━━ Data for review

/-- R163, R42, R56: every completion clears BUSY and counts; without error ERR_CODE and ERR_INFO are 0 and DONE is set, ERR
as before; with an error ERR is set and DONE as before, and no pixel byte, table entry, OUT_* or PBA_* changes. -/
def Obligations.EveryCompletionReportsAndCounts : Prop :=
  ∀ (i : Instr) (s : State),
    ∃ t, exec i s = .next t ∧ t.busy = false ∧ t.cmdCount = s.cmdCount + 1 ∧
      ((t.errCode = 0 ∧ t.errInfo = 0 ∧ t.done = true ∧ t.err = s.err) ∨
        (1 ≤ t.errCode.toNat ∧ t.errCode.toNat ≤ 6 ∧ t.err = true ∧ t.done = s.done ∧
          (∀ a, t.readPix a = s.readPix a) ∧ t.lut = s.lut ∧ t.lutValid = s.lutValid ∧
          t.outW = s.outW ∧ t.outH = s.outH ∧ t.outC = s.outC ∧ t.pbaAddr = s.pbaAddr ∧ t.pbaData = s.pbaData))

/-- R281, R30: no command changes an operand, a control field, CMD_LAST or LUT_INDEX, and only the build commands change
the table. -/
def Obligations.CommandsLeaveOperandsAlone : Prop :=
  ∀ (i : Instr) (s t : State), exec i s = .next t →
    t = { s with
      busy := t.busy, done := t.done, err := t.err, errCode := t.errCode, errInfo := t.errInfo,
      cmdCount := t.cmdCount, outW := t.outW, outH := t.outH, outC := t.outC, lut := t.lut,
      lutValid := t.lutValid, pbaAddr := t.pbaAddr, pbaData := t.pbaData, pix := t.pix } ∧
    (i ∉ [.lutNeg, .lutLog, .lutGamma] → t.lut = s.lut ∧ t.lutValid = s.lutValid)

/-- R102, R193: whatever command completes, and however, no byte outside its destination region changes, and no byte of
the source region. -/
def Obligations.CommandsWriteOnlyTheirDestination : Prop :=
  ∀ (i : Instr) (s t : State), exec i s = .next t →
    (∀ a, ¬InDestination s i a → t.readPix a = s.readPix a) ∧ (∀ a, InSource s a → t.readPix a = s.readPix a)

/-- R282: which command can complete with which error: no other error ever, and each listed one in some state; an undefined
word completes with UNKNOWN_OPERATION and nothing else. -/
def Obligations.ErrorsEachCommandCanRaise : Prop :=
  (∀ i s e, validate i s = some e → mayRaise i e = true) ∧
  (∀ i e, mayRaise i e = true → ∃ s, validate i s = some e ∧ exec i s = .next (failed s e.code e.info)) ∧
  ∀ s : State, decode s.cmdLast = none → completeStep s = .next (failed s 0x02 s.cmdLast)

/-- R166: V2 in its order, for every command that reads the source descriptor. -/
def Obligations.SourceDimensionsAreChecked : Prop :=
  ∀ (i : Instr) (s : State), i ∈ [.lutApply, .gray, .rsNearest, .rsBilinear, .addrRaw, .addrClamp] →
    (s.srcW.toNat = 0 → exec i s = .next (failed s 0x01 1)) ∧
    (s.srcW.toNat ≠ 0 → s.srcH.toNat = 0 → exec i s = .next (failed s 0x01 2)) ∧
    (s.srcW.toNat ≠ 0 → s.srcH.toNat ≠ 0 → s.srcC.toNat ≠ 1 → s.srcC.toNat ≠ 3 →
      exec i s = .next (failed s 0x01 3))

/-- R167: V3 in its order, for the resampling commands, after V2 has passed. -/
def Obligations.TargetDimensionsAreChecked : Prop :=
  ∀ (i : Instr) (s : State), i ∈ [.rsNearest, .rsBilinear] → SourceLegal s →
    (s.dstW.toNat = 0 → exec i s = .next (failed s 0x01 4)) ∧
    (s.dstW.toNat ≠ 0 → s.dstH.toNat = 0 → exec i s = .next (failed s 0x01 5))

/-- R171: V4 reports the lowest index whose valid bit is 0, after V2 has passed. -/
def Obligations.LowestUnloadedEntryIsReported : Prop :=
  ∀ (s : State) (k : Nat) (h : k < 256), SourceLegal s → s.lutValid[k] = false →
    (∀ j, (hj : j < k) → s.lutValid[j] = true) → exec .lutApply s = .next (failed s 0x03 (BitVec.ofNat 32 k))

/-- R168, R169: V5, V6 and V7 in their order, after the earlier checks have passed; equal bases always overlap. -/
def Obligations.RegionsAreChecked : Prop :=
  ∀ (i : Instr) (s : State), DimensionsLegal s i →
    (i ∈ [.lutApply, .gray, .rsNearest, .rsBilinear, .addrRaw, .addrClamp] → ¬SourceFits s →
      exec i s = .next (failed s 0x04 1)) ∧
    (writesBuffer i = true → SourceFits s → ¬DestinationFits s (destinationSize s i) →
      exec i s = .next (failed s 0x04 2)) ∧
    (writesBuffer i = true → SourceFits s → DestinationFits s (destinationSize s i) →
      ¬RegionsDisjoint s (destinationSize s i) → exec i s = .next (failed s 0x05 0)) ∧
    (writesBuffer i = true → s.srcBase = s.dstBase → ¬RegionsDisjoint s (destinationSize s i))

/-- R46: OUT_* are written by a successful buffer-producing completion, with that buffer's shape, and otherwise change only
to 0, by a reset: over a step they stay as they were, or the step is a hard or a soft reset, or it is such a completion.
When a soft reset is performed is R39's and R311's, what a completion sets R163's. The turns by which a reset comes, and that a
host turn comes only while nothing is held, are the model's (log entries 5 and 9). -/
def Obligations.OutputRegistersDescribeTheLastBuffer : Prop :=
  (∀ (i : Instr) (s t : State), exec i s = .next t →
    (writesBuffer i = true → t.errCode = 0 →
      t.outW.toNat * t.outH.toNat * t.outC.toNat = destinationSize s i ∧
      (t.outW = if i ∈ [.lutApply, .gray] then s.srcW else s.dstW) ∧
      (t.outH = if i ∈ [.lutApply, .gray] then s.srcH else s.dstH) ∧
      (t.outC = if i = .gray then 1 else s.srcC)) ∧
    (writesBuffer i = false ∨ t.errCode ≠ 0 → t.outW = s.outW ∧ t.outH = s.outH ∧ t.outC = s.outC)) ∧
  ∀ s t : State, step s = .next t →
    (t.outW = s.outW ∧ t.outH = s.outH ∧ t.outC = s.outC) ∨
    (t.outW = 0 ∧ t.outH = 0 ∧ t.outC = 0 ∧
      ((∃ ts, s.turns = .hardReset :: ts) ∨
        (s.busy = false ∧ s.held = none ∧
          ∃ d ts, d.getLsbD 0 = true ∧ s.turns = .host (regRequest 0x08 (.write d)) :: ts))) ∨
    (s.busy = true ∧ t.busy = false ∧ t.cmdCount = s.cmdCount + 1 ∧ t.done = true ∧ t.errCode = 0 ∧
      ∃ i, decode s.cmdLast = some i ∧ writesBuffer i = true ∧
        (t.outW = if i ∈ [.lutApply, .gray] then s.srcW else s.dstW) ∧
        (t.outH = if i ∈ [.lutApply, .gray] then s.srcH else s.dstH) ∧
        (t.outC = if i = .gray then 1 else s.srcC))

/-- R322: GAMMA is read only by LUT.GAMMA: any other command does the same whatever GAMMA holds. -/
def Obligations.GammaIsReadOnlyByLutGamma : Prop :=
  ∀ (i : Instr) (s t : State) (g : Word), i ≠ .lutGamma → exec i s = .next t →
    exec i { s with gamma := g } = .next { t with gamma := g }

/-! ## NOP and the build commands -/

/-- R170: the word 0 is NOP, which completes without error and with no effect of its own, the neighbouring word 0x10 is
undefined, and from reset NOP leaves STATUS = 0x00000002 and CMD_COUNT = 1. -/
def Obligations.NopCompletes : Prop :=
  decode 0x00000000 = some .nop ∧ decode 0x00000010 = none ∧
  (∀ s : State, exec .nop s = .next (succeeded s)) ∧
  ∀ c : Config, regValueAt (succeeded (State.powerOn c)) 0x0C = 0x00000002 ∧
    (succeeded (State.powerOn c)).cmdCount = 1

/-- R222, R220: LUT.NEG writes 255 - r in every entry, sets every valid bit and changes nothing else but the status. -/
def Obligations.LutNegBuildsTheNegativeTable : Prop :=
  decode 0x00000001 = some .lutNeg ∧
  ∀ s : State, ∃ t, exec .lutNeg s = .next t ∧
    (∀ b : Byte, (t.lutAt b).toNat = 255 - b.toNat) ∧ (∀ b : Byte, t.lutAt (t.lutAt b) = b) ∧ TableLoaded t ∧
    t.lutAllValid = true ∧ (∀ a, t.readPix a = s.readPix a) ∧
    t = succeeded { s with lut := t.lut, lutValid := t.lutValid }

/-- R223: LUT.LOG writes `floor(255 * ln(1 + r) / ln(256) + 1/2)` over the reals in every entry. -/
def Obligations.LutLogMatchesTheRealLogarithm : Prop :=
  ∀ s : State, ∃ t, exec .lutLog s = .next t ∧
    (∀ b : Byte, ((t.lutAt b).toNat : ℤ) = ⌊255 / Real.log 256 * Real.log (1 + (b.toNat : ℝ)) + 1 / 2⌋) ∧
    TableLoaded t ∧ t.lutAllValid = true ∧ (∀ a, t.readPix a = s.readPix a) ∧
    t = succeeded { s with lut := t.lut, lutValid := t.lutValid }

/-- R224: LUT.GAMMA writes `floor(255 * (r/255)^g + 1/2)` over the reals in every entry r >= 1, and 0 in entry 0, for every
value of GAMMA; a value <= 0 is substituted by 1. -/
def Obligations.LutGammaMatchesTheRealPower : Prop :=
  ∀ s : State, ∃ t, exec .lutGamma s = .next t ∧
    t.lutAt 0 = 0 ∧
    (∀ b : Byte, 1 ≤ b.toNat →
      ((t.lutAt b).toNat : ℤ) = ⌊255 * ((b.toNat : ℝ) / 255) ^ (gammaReal s) + 1 / 2⌋) ∧
    TableLoaded t ∧ t.lutAllValid = true ∧ (∀ a, t.readPix a = s.readPix a) ∧
    t = succeeded { s with lut := t.lut, lutValid := t.lutValid }

/-- R227: both mappings are non-decreasing and fix 0 and 255, and the gamma mapping is the identity for g = 1, at most r for
g > 1 and at least r for g < 1. -/
def Obligations.PointMappingLaws : Prop :=
  (∀ p q, 1 ≤ p → 1 ≤ q →
    gammaValue p q 0 = 0 ∧ gammaValue p q 255 = 255 ∧
    (∀ r r', r ≤ r' → r' ≤ 255 → gammaValue p q r ≤ gammaValue p q r') ∧
    (p = q → ∀ r, r ≤ 255 → gammaValue p q r = r) ∧
    (q < p → ∀ r, r ≤ 255 → gammaValue p q r ≤ r) ∧
    (p < q → ∀ r, r ≤ 255 → r ≤ gammaValue p q r)) ∧
  (logEntry 0 = 0 ∧ logEntry 255 = 255 ∧
    ∀ r r', r ≤ r' → r' ≤ 255 → (logEntry r).toNat ≤ (logEntry r').toNat)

━━━━

**Requirement**
Whenever "some" occurs in a line above, copy that line.

**Result of the task**
/-- R282: which command can complete with which error: no other error ever, and each listed one in some state; an undefined
  (∀ i s e, validate i s = some e → mayRaise i e = true) ∧
  (∀ i e, mayRaise i e = true → ∃ s, validate i s = some e ∧ exec i s = .next (failed s e.code e.info)) ∧
      ∃ i, decode s.cmdLast = some i ∧ writesBuffer i = true ∧
  decode 0x00000000 = some .nop ∧ decode 0x00000010 = none ∧
  decode 0x00000001 = some .lutNeg ∧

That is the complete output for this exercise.